theorem renewPeriodic_wf {s : State} (h : BasinWf s) : BasinWf (renewPeriodic s) := ite_wf (schedulePeriodic_wf h) h
theorem rippleFire_wf {s : State} (h : BasinWf s) : BasinWf (rippleFire s) := tryStart_wf (renewPeriodic_wf (fireDue_wf h))

theorem cancelDone_wf {a} {s : State} (h : BasinWf s) : BasinWf (cancelDone a s) := by
  unfold cancelDone
  split
  · exact h
  · exact endWith_wf h.update

theorem skipGap_wf {kind us} {s : State} (h : BasinWf s) : BasinWf (skipGap kind us s) := setHk_wf h

theorem rippleCancel_wf {n miss} {s : State} (h : BasinWf s) : BasinWf (rippleCancel n miss s) := by
  unfold rippleCancel
  split
  · exact h
  · refine ite_wf h ?_
    refine ite_wf (setRipple_wf h) ?_
    refine raise_wf ?_
    split
    · exact skipGap_wf (cancelDone_wf (setRipple_wf h))
    · exact cancelDone_wf (setRipple_wf h)

/-! ### Machine/Fetch -/

theorem startDescriptor_wf {i} {s : State} (h : BasinWf s) : BasinWf (startDescriptor i s) := by
  unfold startDescriptor
  split
  · exact startNop_wf h
  · exact startFence_wf h
  · exact startSnapshotNow_wf h
  · exact startCfgStage_wf h
  · exact startCfgCommit_wf h
  · exact startHeartbeat_wf h
  · exact startCfgAbort_wf h
  · exact startSnapshotCfg_wf h
  · exact startEventRing_wf h
  · exact startEventRoute_wf h
  · exact startJobStart_wf h
  · exact startJobEnd_wf h
  · exact startLayerQueue_wf h
  · exact startLayerCancel_wf h
  · exact startJobHold_wf h
  · exact startJobResume_wf h
  · exact startLaneReenable_wf h
  · exact startMarkQueue_wf h
  · exact startLaneLimits_wf h
  · exact startLaneTrims_wf h
  · exact startLaneGridLoad_wf h
  · exact startMereSaveCfg_wf h
  · exact startMereSaveNow_wf h
  · exact startMereFieldSet_wf h
  · exact startMereCoeff_wf h
  · exact startLoopCurveLoad_wf h
  · exact startProx_wf h
  · exact startProx_wf h
  · exact startProx_wf h
  · exact startTrigOutSet_wf h
  · exact startTrigOutStop_wf h
  · exact startTrigInCfg_wf h
  · exact startTrigInRing_wf h
  · exact startTimeSet_wf h
  · exact startPpsOutCfg_wf h
  · exact startAxisMove_wf h
  · exact startAxisLimits_wf h
  · exact startAxisStop_wf h
  · exact startAxisEnable_wf h
  · exact startAxisHome_wf h
  · exact startAxisSetPos_wf h
  · exact startEncPreset_wf h
  · exact startCmpSet_wf h
  · exact startEchoSet_wf h
  · exact startFaultClear_wf h
  · exact startCamStream_wf h
  · exact startCamExpWrite_wf h
  · exact startCamExpCommit_wf h
  · exact startCamTrigger_wf h
  · exact startCamCci_wf h
  · exact startCamRing_wf h
  · exact startLedSet_wf h
  · exact startLedMatrixWrite_wf h
  · exact startLedFaultClear_wf h
  · exact startColorTarget_wf h
  · exact startZipEncode_wf h
  · exact startZipOpen_wf h
  · exact startZipFeed_wf h
  · exact startZipFlush_wf h
  · exact startZipDecode_wf h
  · exact startComposeScene_wf h
  · exact startComposeRun_wf h
  · exact startComposeStop_wf h
  · exact startComposeLayer_wf h
  · exact startDisplaySet_wf h
  · exact startBasinCopy_wf h
  · exact startBasinFill_wf h
  · exact startBasinRetain_wf h
  · exact startCalRequest_wf h
  · exact startCalCancel_wf h
  · exact startHkThrottleFloor_wf h
  · exact startRecRecordNow_wf h
  · exact startRecChallenge_wf h
  · exact startRecClear_wf h
  · exact startRecProvision_wf h
  · exact startSplIoWrite_wf h
  · exact startSplIoRead_wf h
  · exact startSplObjRead_wf h
  · exact startSplObjWrite_wf h
  · exact startSplRescan_wf h
  · exact startSplNodeReset_wf h
  · exact startSplIoRing_wf h
  · exact h

theorem startWaiting_wf {s : State} (h : BasinWf s) : BasinWf (startWaiting s) :=
  foldl_wf (fun _ _ h1 => startDescriptor_wf h1) h.update _

theorem fetchFrom_wf {r} {s : State} (h : BasinWf s) : BasinWf (fetchFrom r s) := by
  unfold fetchFrom
  dsimp only
  split
  · exact endWith_wf (eccUe_wf (accept_wf (setCmd_wf (touchBasin_wf h))))
  · split
    · exact endWith_wf (accept_wf (setCmd_wf (touchBasin_wf h)))
    · exact postDescriptor_wf (fun _ h1 => startDescriptor_wf h1) (setCmd_wf (touchBasin_wf h))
================
▶ **Try it**
Looking at the material, work out the number of lines holding "update", and write that number alone.

▶ **Your solution**
2